Friday, October 10, 2008

Obama Scraps Plans to Change Middle Name

Despite the fact that his middle name has been branded as “inappropriate rhetoric” by his presidential rival, Barack Obama announced today that he’s scrapping a plan to change the name before inauguration day.
Just yesterday, the chairman of the Lehigh County (Pa.) Republican Party was chastised by Sen. John McCain’s campaign for using the name ‘Barack Hussein Obama’ during a McCain political rally.
Sen. McCain said he’s sensitive to the issue because his own middle name, Sidney, “sounds either foreign or girly” and he has threatened to “beat the gumption out of anyone who uses it…except for Gov. Palin, who could kick my keister six ways to Sunday.”
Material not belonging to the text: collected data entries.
-- ==== Sys2Proof/Safety.lean ====
section
/-! DEFINITION. The terms in which claims speak of runs: steps that answer a next state, and memories in canonical form. -/

namespace Sys2Proof.Machine

/-- A step answers a next state. -/
def State.goesOn (s : State) : Prop := ∃ t, step s = .next t

/-- States that some run of steps reaches from `s`. -/
inductive Reach (s : State) : State → Prop where
  | refl : Reach s s
  | step {t u : State} : Reach s t → Machine.step t = .next u → Reach s u

/-- A property that every step keeps. -/
def Kept (inv : State → Prop) : Prop := ∀ s t, inv s → step s = .next t → inv t

/-- The memories of a logical core are in canonical form. -/
def LCore.memOk (c : LCore) : Bool := Memory.wf c.sp.mem && Memory.wf c.acc.mem && Memory.wf c.code.mem

/-- Every memory of the machine is in canonical form, so that equal memories are equal data. -/
def State.memOk (s : State) : Bool := Memory.wf s.mem.mem && s.lcores.all (fun t => t.2.memOk)

/-! ### When an operation's registers can be read -/

/-- Scalar registers whose loads have arrived and that carry no poison mark (R95, R121). -/
def State.xReady (s : State) (l : List Nat) : Prop := ∀ n ∈ l, s.ar.awaited .x n = none ∧ Tbl.has s.ar.xpois n = false

/-- Vector sources that can be read: registers arrived, clean and not dropped; streams whose head element can be read (R95, R121,
R159, R222). -/
def State.vReady (s : State) (l : List Nat) : Prop :=
  ∀ n ∈ l, if 56 ≤ n then s.chkStreamRead (n - 56) = .ok
    else s.ar.awaited .v n = none ∧ Tbl.has s.ar.vpois n = false ∧ Tbl.get 0 s.ar.vst n < 2

/-- Predicate registers that carry no poison mark (R490). -/
def State.pReady (s : State) (l : List Nat) : Prop := ∀ n ∈ l, Tbl.has s.ar.ppois n = false

/-- Streams among the destinations that take one more element (R165). -/
def State.dReady (s : State) (l : List Nat) : Prop := ∀ n ∈ l, 56 ≤ n → s.chkAppend (n - 56) = .ok

/-- No earlier acquire of the context is still to be performed, and its list of loads has room (R347, R410). -/
def State.loadReady (s : State) : Prop := s.acquires = [] ∧ s.ar.loads.length < 32

/-- No access of scratchpad or accumulator memory that a release would follow is unperformed (R347): none of a load whose data is late or
waits, none of an interrupted task, no ticketed part on its way, none in the fabric. -/
structure State.releaseReady (s : State) : Prop where
  loads : ∀ q ∈ s.ar.loads, q.area % 2 = 1 → q.waits = false ∧ s.ar.scyc < q.cyc
  frames : ∀ q ∈ s.cx.frameLoads, q.area % 2 = 0
  fabric : s.farAcc = false
  tickets : s.farOpen (fun k => k.m.kind == 5) = false
  parts : ∀ p ∈ s.parts, p.task ≠ s.tid ∨ p.cmd ≠ 0

/-- Registers that an operation reads and writes are ready, no acquire holds its access back, and the engine that it names is free. -/
structure State.ReadyFor (s : State) (i : Instr) : Prop where
  x : s.xReady i.xsrcs
  v : s.vReady i.vsrcs
  p : s.pReady i.psrcs
  d : s.dReady i.vdests
  acq : i.accesses = true → s.acquires = []
  mat : i.needsMatrix = true → s.matFree = true

/-! ### What an operation leaves alone -/

/-- `t` and `s` agree on everything but the issuing context, its bundle, and the model's own counters. -/
structure State.KeepsOutside (s t : State) : Prop where
  mem : t.mem = s.mem
  memGen : t.memGen = s.memGen
  nearGen : t.nearGen = s.nearGen
  rlines : t.rlines = s.rlines
  got : t.got = s.got
  station : t.station = s.station
  away : t.away = s.away
  regions : t.regions = s.regions
  lcores : t.lcores = s.lcores
  clusters : t.clusters = s.clusters
  dies : t.dies = s.dies
  parts : t.parts = s.parts
  fabric : t.fabric = s.fabric
  launches : t.launches = s.launches
  saved : t.saved = s.saved
  savedH : t.savedH = s.savedH
  shadow : t.shadow = s.shadow
  rows : t.rows = s.rows
  cmds : t.cmds = s.cmds
  cfg : t.cfg = s.cfg
  host : t.host = s.host
  cores : ∀ q, q ≠ s.cur → t.core q = s.core q
  ctxs : ∀ c, c ≠ s.ctx → t.ctxAt s.cur c = s.ctxAt s.cur c

/-- Every register as visible stays as it is. -/
structure Arch.KeepsVisible (a b : Arch) : Prop where
  pc : b.pc = a.pc
  scyc : b.scyc = a.scyc
  x : b.x = a.x
  v : b.v = a.v
  p : b.p = a.p
  sr : b.sr = a.sr
  xpois : b.xpois = a.xpois
  vpois : b.vpois = a.vpois
  ppois : b.ppois = a.ppois
  stg : b.stg = a.stg
  tiles : b.tiles = a.tiles
  latches : b.latches = a.latches
  loops : b.loops = a.loops
  ended : b.ended = a.ended
  streams : b.streams = a.streams

end Sys2Proof.Machine

namespace Sys2Proof

open Machine

/-- The registers, streams among them, in which results of an instruction land, by kind and number; 63 is the link register. -/
def Instr.lands : Instr → List (RKind × Nat)
  | .add d .. | .sub d .. | .mul d .. | .mulh d .. | .div d .. | .divn d .. | .rem d .. | .remn d .. | .and d .. | .or d ..
  | .xor d .. | .shl d .. | .shrl d .. | .shra d .. | .min d .. | .max d .. | .minn d .. | .maxn d .. | .cmp d .. | .sel d ..
  | .clz d .. | .popc d .. | .bfx d .. | .bfi d .. | .addi d .. | .andi d .. | .ori d .. | .xori d .. | .shli d .. | .shrli d ..
  | .shrai d .. | .li d .. | .lih d .. | .fadd d .. | .fmul d .. | .ffma d .. | .fcmp d .. | .fcvt d .. | .movs d _ | .barwait d ..
  | .callr d _ | .qstat d _ | .pcnt d .. | .rcpstat d _ => [(.x, d)]
  | .call _ => [(.x, 63)]
  | .movd _ n => [(.sr, n)]
  | .sete _ k st i => [(.stg, stgNum k st i)]
  | .vadd _ d .. | .vsub _ d .. | .vmul _ d .. | .vfma _ d .. | .vmin _ d .. | .vmax _ d .. | .vabs _ d .. | .vneg _ d ..
  | .vred _ d .. | .vscan _ d .. | .vshl _ d .. | .vshrI _ d .. | .vshrN _ d .. | .vand d .. | .vor d .. | .vxor d .. | .vnot d ..
  | .vsel _ d .. | .vmov _ d .. | .vbcast _ d .. | .vrot _ d .. | .vperm _ d .. | .vshuf _ d .. | .vcompr _ d .. | .vexpd _ d ..
  | .vbcmp d .. | .vbfind d .. | .vhash d .. | .vcrc d .. | .vexp2 _ d .. | .vlog2 _ d .. | .vrcp _ d .. | .vrsq _ d ..
  | .vtanh _ d .. | .vsigm _ d .. | .vrng d .. | .rcwupd d .. | .rcwadv d .. | .rcpdefEmbedded d .. | .ttr d _ => [(.v, d)]
  | .vcvt d _ pv _ w => if w.td = 5 then [(.v, d), (.v, pv)] else [(.v, d)]
  | .vcmp _ d .. | .pand d .. | .por d .. | .pxor d .. | .pnot d _ | .rowpred d .. | .rcwld d .. => [(.p, d)]
  | .mscl n _ => [(.latch, n)]
  | .mtile n _ | .mtileImm n _ => [(.tile, n)]
  | _ => []

/-- The instructions that read memory at most, and whose effect before their bundle's end is results in flight: arithmetic, moves,
predicates, row words, recipes, transfers, and the operations that act at the end of their bundle or at its commit. -/
def Instr.resultOnly : Instr → Bool
  | .nop .. | .waitcc .. | .fenceL | .fenceE | .ifence | .qbind .. | .qunbind _ | .qsync _ | .bararr .. | .gleave _ | .tdec ..
  | .aadd .. | .amin .. | .amax .. | .axchg .. | .acas .. | .vaadd .. | .vamin .. | .vamax .. | .vaxchg ..
  | .xferOwned .. | .xferShared .. | .xferEngine .. | .tokacq .. | .tokrel ..
  | .br .. | .j _ | .jr _ | .ret _ | .brt .. | .loop .. | .bsw ..
  | .rcpdef .. | .drop _ | .rcpclr _ | .rcpclrAll => true
  | i => !i.lands.isEmpty

/-- Destination and latency of the operations on vector registers that leave one vector (R263, R281). -/
def Instr.vecForm : Instr → Option (Nat × Nat)
  | .vadd _ d .. | .vsub _ d .. | .vmul _ d .. | .vfma _ d .. | .vmin _ d .. | .vmax _ d .. | .vabs _ d .. | .vneg _ d ..
  | .vshl _ d .. | .vshrI _ d .. | .vshrN _ d .. | .vand d .. | .vor d .. | .vxor d .. | .vnot d .. | .vsel _ d .. | .vmov _ d ..
  | .vbcast _ d .. | .vhash d .. => some (d, 4)
  | .vred _ d .. | .vscan _ d .. | .vrot _ d .. | .vperm _ d .. | .vshuf _ d .. | .vcompr _ d .. | .vexpd _ d .. | .vbcmp d ..
  | .vbfind d .. | .vcrc d .. => some (d, 6)
  | .vexp2 _ d .. | .vlog2 _ d .. | .vrcp _ d .. | .vrsq _ d .. | .vtanh _ d .. | .vsigm _ d .. => some (d, 12)
  | _ => none

/-- Element width, vd and PN of the merge-class operations, whose inactive elements keep what vd holds (R264). -/
def Instr.mergeForm : Instr → Option (Nat × Nat × Nat)
  | .vadd t d _ _ p _ | .vsub t d _ _ p _ | .vmul t d _ _ p _ | .vfma t d _ _ p _ | .vmin t d _ _ p | .vmax t d _ _ p
  | .vabs t d _ p _ | .vneg t d _ p _ | .vexp2 t d _ p | .vlog2 t d _ p | .vrcp t d _ p | .vrsq t d _ p | .vtanh t d _ p
  | .vsigm t d _ p => some (typeWidth t, d, p)
  | .vshl w d _ _ p | .vshrI w d _ _ p | .vshrN w d _ _ p | .vmov w d _ p | .vbcast w d _ p => some (8 * 2 ^ w, d, p)
  | .vand d _ _ p | .vor d _ _ p | .vxor d _ _ p | .vnot d _ p => some (8, d, p)
  | .vhash d _ _ p _ | .vcrc d _ _ p _ => some (32, d, p)
  | _ => none

end Sys2Proof
end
“We don’t have to stoop to reminding people,” said Sen. McCain, “that Sen. Obama has a middle name that crawls out of a spider hole and bows toward Mecca five times a day. Besides, if we wanted stir up xenophobia, we could just say ‘Barack Obama’…which I think comes from the bar scene in Star Wars.”
Initially, campaign insiders said, Sen. Obama mulled changing the name because he believed that the presidential oath of office administered by the Chief Justice of the Supreme Court had to include his full name.
“He didn’t want to spur panic in the small towns and rural areas where folks cling to their guns and religion,” an unnamed source said. “Obama has great compassion on the little people and he didn’t want them unduly alarmed.”
However, he abandoned name-change plans after a review of historical records revealed that Ronald Wilson Reagan (’81), James Earl ‘Jimmy’ Carter (’77) and Richard Milhouse Nixon’s (’73) middle names were left out when they took their oaths, each for a good reason.
President Reagan sought to avoid offering an uncompensated endorsement to the manufacturer of sporting equipment. Mr. Carter, a humble Georgia peanut farmer, grew concerned his middle name sounded like a pretentious title of royalty, and thus he used only ‘Jimmy’. Mr. Nixon, in a prophetic decision, helped historians avoid confusing him with Bart Simpson’s best friend.
Gerald R. Ford (’74) used his middle initial, to avoid having to say ‘Rudolph’ because he didn’t want to stir up the latent, but virulent, anti-Germanic sentiment that threatened to tear the nation apart during the disco era.
Both Lyndon Baines Johnson (’63) and John Fitzgerald Kennedy (’61), on the other hand, used their full names during the swearing-in ceremony, according to one presidential historian, “so they could have nifty, monogram nicknames like FDR.”
Sen. Obama noted again that he is not a Muslim, and that Americans shouldn’t fear his “funny sounding name.”
“If you want to be scared of something,” he added, “be frightened of my socialistic domestic policies, my amoral social policies and my capitulationist foreign policy. After all, what’s in a name?”